/-- The hypotheses of each clause of `TypedFieldsFollowTheirType` are met together. -/
theorem witness_TypedFieldsFollowTheirType :
    ((let r := TIME_ALM_NS; let f := (⟨29, 0, .rw, false⟩ : Fld); let b : Nat := 29; decide (b + f.lo ≤ f.hi ∧ r ∈ allRegs ∧
    f ∈ r.flds)) = true) := by
  decide +kernel

/-- The hypotheses of each clause of `ReservedBitsReadZero` are met together. -/
theorem witness_ReservedBitsReadZero :
    ((let r := TIME_ALM_NS; let b : Nat := 31; decide ((∀ f ∈ r.flds, b < f.lo ∨ f.hi < b) ∧ r ∈ allRegs ∧ b < 32)) = true) := by
  decide +kernel

/-- The hypotheses of each clause of `BlockNumbersCompareBySignedDifference` are met together. -/
theorem witness_BlockNumbersCompareBySignedDifference :
    ((let m : Nat := 2 ^ 31 - 1; let c : Nat := 0; decide (later32 m c = true)) = true) := by
  decide +kernel

/-- The hypotheses of each clause of `FadeWeightsOfBothLaws` are met together. -/
theorem witness_FadeWeightsOfBothLaws :
    ((let len : Nat := 1024; let j : Nat := 1023; decide (1 ≤ len ∧ len ≤ 1024 ∧ j < len)) = true)
    ∧ ((let len : Nat := 1024; decide (1 ≤ len ∧ len ≤ 1024)) = true)
    ∧ ((let len : Nat := 0; let j : Nat := 0; decide (len ≤ j)) = true) := by
  decide +kernel

/-- The hypotheses of each clause of `CaptureUnitsRecordTheirTimeBase` are met together. -/
theorem witness_CaptureUnitsRecordTheirTimeBase :
    ((let d : Dev := (State.reset.dev.put TIME_CAP_CFG.EN 1 15).put TIME_CAP_CFG.SRC 27 15; let src : Nat := 27;
    let rising : Bool := true; let c : Nat := 15; decide (c < 16 ∧ d.is TIME_CAP_CFG.EN c = true ∧ d.get TIME_CAP_CFG.SRC c = src ∧
    (28 ≤ src ∨ d.get TIME_CAP_CFG.EDGE c = 2 ∨ (d.get TIME_CAP_CFG.EDGE c = 1 ∧ rising = false) ∨ (d.get TIME_CAP_CFG.EDGE c = 0 ∧
    rising = true)))) = true)
    ∧ ((let d : Dev := (State.reset.dev.put TIME_CAP_CFG.EN 1 15).put TIME_CAP_CFG.SRC 27 15; let src : Nat := 28; let c : Nat := 15;
    decide (c < 16 ∧ (d.is TIME_CAP_CFG.EN c = false ∨ d.get TIME_CAP_CFG.SRC c ≠ src))) = true)
    ∧ ((let c : Nat := 15; decide (c < 16)) = true) := by
  decide +kernel

/-- The hypotheses of each clause of `DiscardedChunkWordsEndTheAttempt` are met together. -/
theorem witness_DiscardedChunkWordsEndTheAttempt :
    ((let s : State := witState (fun d => d.put SYS_LOAD_STATUS.READY 0); let p : Port := .core; let i : Fin 8192 := 8191;
    let c : Dev := s.counted p (SYS_CHUNK.addr i 0); decide ((s.dev.heldReset = false ∧ s.dev.portOpen (portNum p) = true) ∧
    c.is SYS_LOAD_STATUS.READY = false)) = true)
    ∧ ((let d : Dev := (State.reset.dev.setBoot { host := true, step := 2 }).put SYS_LOAD_STATUS.READY 1; let len : Nat := 1;
    decide (len ≠ 0 ∧ d.is SYS_LOAD_STATUS.READY = true ∧ d.boot.host = true ∧ d.boot.step = 2)) = true)
    ∧ ((let d : Dev := State.reset.dev.setBoot { chunk := some (1, false, true) }; let n : Nat := 1; let last : Bool := false;
    decide (d.boot.chunk = some (n, last, true) ∧ d.boot.arrived = false)) = true) := by
  decide +kernel
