/-- END_FRAME closes the newest frame: the length goes into its field in minimal form, the body moves to stand behind it,
the trailer over code, length and body follows, and W0.end is restored (44_encode.md R153). -/
def Obligations.EndFrameClosesTheNewest : Prop :=
  ∀ (s : State) (e : FrameEntry) (rest : List FrameEntry) (c0 c1 : Byte) (body tr : List Byte) (len : Nat),
    s.fstack = e :: rest → e.bodyStart = e.start + 3 → e.trailer = frameTrailer e.ect →
    s.asm.Holds e.start [c0, c1] → s.asm.Holds e.bodyStart body → s.w0.cur = e.bodyStart + body.length →
    len = body.length + e.trailer → 2 + (berMin len).length + len ≤ s.cfg.maxPacket →
    e.start + 2 + (berMin len).length + len ≤ e.savedEnd →
    (e.ect = none → tr = []) →
    (∀ x, e.ect = some x → tr = trailerFn s.cfg.trailer x ([c0, c1] ++ berMin len ++ body)) →
    ∃ m, s.asm.Stores m e.start ([c0, c1] ++ berMin len ++ body ++ tr) ∧
      exec .endFrame s = .next (finish .ok [2 + (berMin len).length + len] [] [] { s with
        asm := m
        w0 := { s.w0 with cur := e.start + 2 + (berMin len).length + len, stop := e.savedEnd }
        fstack := rest })

/-- END_FRAME of a frame above MAX_PACKET, or of one whose length field does not fit, ends with `finish`: the frame leaves
the writer and the stack; with no frame open it raises (44_encode.md R153, 60_exceptions.md R178; log 17). -/
def Obligations.EndFrameDropsWhatDoesNotFit : Prop :=
  (∀ (s : State) (e : FrameEntry) (rest : List FrameEntry) (len : Nat) (u : State), s.fstack = e :: rest →
    len = (s.w0.cur - e.bodyStart) + e.trailer →
    u = { s with w0 := { s.w0 with cur := e.start, stop := e.savedEnd }, fstack := rest } →
    (s.cfg.maxPacket < 2 + (berMin len).length + len → exec .endFrame s = .next (finish .frameTooLarge [] [] [] u)) ∧
    (2 + (berMin len).length + len ≤ s.cfg.maxPacket →
      e.savedEnd < s.w0.cur + ((berMin len).length - 1) + e.trailer →
      exec .endFrame s = .next (finish .notEnoughSpace [] [] [] u))) ∧
  (∀ s : State, s.fstack = [] → exec .endFrame s = .next (raise .frameStackError s))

Problem:
Looking at the data above, write out exactly the lines that start at the one containing "(∀ x, e.ect" and end at the one containing "the frame leaves"; include both and nothing beyond.

Response for this exercise:
    (∀ x, e.ect = some x → tr = trailerFn s.cfg.trailer x ([c0, c1] ++ berMin len ++ body)) →
    ∃ m, s.asm.Stores m e.start ([c0, c1] ++ berMin len ++ body ++ tr) ∧
      exec .endFrame s = .next (finish .ok [2 + (berMin len).length + len] [] [] { s with
        asm := m
        w0 := { s.w0 with cur := e.start + 2 + (berMin len).length + len, stop := e.savedEnd }
        fstack := rest })

/-- END_FRAME of a frame above MAX_PACKET, or of one whose length field does not fit, ends with `finish`: the frame leaves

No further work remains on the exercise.